Goal of the exercise:
Give an exact copy of the lines of the records below, starting at the line containing "def Grant.isActive (g" and running to the end.

Dataset content:
-- ==== Sys2Proof/Machine/GrantOps.lean ====
section
/-! DEFINITION. The Grant Unit's operations (chapter 5): ceilings, the rewriting of a pending answer, moves to
NEUTRAL_WAIT, re-clamping, the permits, and the recomputation of the envelope with its re-clamp. -/

namespace Sys2Proof.Machine

/-- The grant field that bounds a drive in a direction (R95). -/
def Ceilings.bound (c : Ceilings) (d : Drive) (reverse : Bool) : Int :=
  match d, reverse with
  | .rotary, false => c.tFwd
  | .rotary, true => c.tRev
  | .crowd, false => c.cDown
  | .crowd, true => c.cUp
  | .hoist, false => c.vPay
  | .hoist, true => c.vHaul

/-- Y of a DEMAND answer: the ceiling for the direction on the rotary port, p_cd_max on the crowd port, L_ceil
on the hoist port (R95). -/
def Envelope.answerY (e : Envelope) (d : Drive) (reverse : Bool) : Int :=
  match d with
  | .rotary => e.grant.bound .rotary reverse
  | .crowd => e.grant.pCdMax
  | .hoist => e.lCeil

/-- The direction of a nonzero grant or demand: 1 when negative (R94). -/
def isReverse (v : Int) : Bool := decide (v < 0)

/-- A magnitude with the sign of `v` (R94, R103). -/
def withSignOf (v magnitude : Int) : Int := if v < 0 then -magnitude else magnitude

/-- Whether a frame has begun on a port and not ended (R104). -/
def PortState.inFrame (p : PortState) : Bool :=
  match p.frame with
  | .shifting _ => true
  | .idle | .ignored => false

/-- Whether the GRU may rewrite a port's pending answer: it answers a DEMAND taken in ACTIVE or one that moved
the record to ACTIVE, and the next frame has not begun (R104). -/
def PortState.mayRewrite (p : PortState) : Bool := p.answer.rewritable && !p.inFrame

/-- A port's pending answer rewritten where R104 allows. -/
def PortState.rewrite (p : PortState) (a : Answer) : PortState := if p.mayRewrite then { p with answer := a } else p

/-- A drive port's pending answer rewritten where R104 allows. -/
def rewriteAnswer (d : Drive) (a : Answer) (s : State) : State :=
  s.withPort d.port ((s.port d.port).rewrite a)

/-- A record moved from ACTIVE to NEUTRAL_WAIT (R99). -/
def Grant.toNeutral (g : Grant) (cause : NeutralCause) : Grant :=
  { g with state := .neutralWait cause, granted := 0, clamped := false, blocked := false, reduced := false }

/-- An ACTIVE record withdrawn: to NEUTRAL_WAIT with a cause, and the pending answer rewritten (R99, R104). -/
def withdraw (d : Drive) (cause : NeutralCause) (s : State) : State :=
  rewriteAnswer d (rewritableAnswer .neutralRequired cause.code 2)
    (s.withGrant d ((s.grant d).toNeutral cause))

/-- Entry to PARKED at one record: ACTIVE is withdrawn, NEUTRAL_WAIT takes the cause, UNACKED stays (R99). -/
def neutralEvent (cause : NeutralCause) (d : Drive) (s : State) : State :=
  match (s.grant d).state with
  | .active _ => withdraw d cause s
  | .neutralWait _ => s.withGrant d { s.grant d with state := .neutralWait cause }
  | .unacked => s

/-- Entry to PARKED at every record (R48, R99). -/
def parkGrants (s : State) : State := drivesInOrder.foldl (fun s d => neutralEvent .parked d s) s

/-- The beginning of a LATCHED DROP at one drive it reaches: the neutral event, and the hold set (R111). -/
def latchedDropBegins (s : State) (d : Drive) : State :=
  let s := neutralEvent .drop d s
  s.withGrant d { s.grant d with hold := true }

/-- The neutral hold of a drive cleared (R111, R136). -/
def clearHold (s : State) (d : Drive) : State := s.withGrant d { s.grant d with hold := false }

/-- One ACTIVE record brought within its grant field: lowered, flagged REDUCED, and its pending answer rewritten
where R104 allows, which also writes the reported ceiling (R103, R104). -/
def reclampDrive (s : State) (d : Drive) : State :=
  let g := s.grant d
  let bound := s.env.grant.bound d (isReverse g.granted)
  match g.state with
  | .active _ =>
    if bound < |g.granted| then
      let y := s.env.answerY d (isReverse g.granted)
      let ceiling := if (s.port d.port).mayRewrite then y else g.reportedCeiling
      rewriteAnswer d (rewritableAnswer .reduced bound y)
        (s.withGrant d { g with
          granted := withSignOf g.granted bound, reduced := true, reportedCeiling := ceiling })
    else s
  | .unacked | .neutralWait _ => s

/-- The re-clamp: every ACTIVE record in the order hoist, crowd, rotary (R103). -/
def reclamp (s : State) : State := drivesInOrder.foldl reclampDrive s

/-- Whether two envelope records differ in a grant field (R71, R73). -/
def Envelope.grantFieldsDiffer (e f : Envelope) : Bool :=
  decide (e.grant ≠ f.grant) || decide (e.lMin ≠ f.lMin) || decide (e.lCeil ≠ f.lCeil)

/-- A recomputation of the envelope record and, when a grant field differs, the re-clamp (R72, R73). -/
def recompute (s : State) : State :=
  let e := s.envelope
  if e.grantFieldsDiffer s.env then reclamp (s.withEnv e) else s.withEnv e

/-- Whether a record is ACTIVE. -/
def Grant.isActive (g : Grant) : Bool :=
  match g.state with
  | .active _ => true
  | .unacked | .neutralWait _ => false

/-- The level a drive's permit has: its record ACTIVE, the phase not PARKED, and no DROP override reaching the
drive (R109). -/
def State.permitLevel (s : State) (d : Drive) : Bool :=
  (s.grant d).isActive && decide (s.phc.phase ≠ .parked) && !s.fsv.dropReach.has d

/-- The permit outputs re-decided; BRAKE_RELEASE follows HOIST_PERMIT (R109, R110). -/
def State.permitLevels (s : State) : Permits :=
  ⟨s.permitLevel .hoist, s.permitLevel .crowd, s.permitLevel .rotary, s.permitLevel .hoist⟩

end Sys2Proof.Machine
end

Finished exercise:
def Grant.isActive (g : Grant) : Bool :=
  match g.state with
  | .active _ => true
  | .unacked | .neutralWait _ => false

/-- The level a drive's permit has: its record ACTIVE, the phase not PARKED, and no DROP override reaching the
drive (R109). -/
def State.permitLevel (s : State) (d : Drive) : Bool :=
  (s.grant d).isActive && decide (s.phc.phase ≠ .parked) && !s.fsv.dropReach.has d

/-- The permit outputs re-decided; BRAKE_RELEASE follows HOIST_PERMIT (R109, R110). -/
def State.permitLevels (s : State) : Permits :=
  ⟨s.permitLevel .hoist, s.permitLevel .crowd, s.permitLevel .rotary, s.permitLevel .hoist⟩

end Sys2Proof.Machine
end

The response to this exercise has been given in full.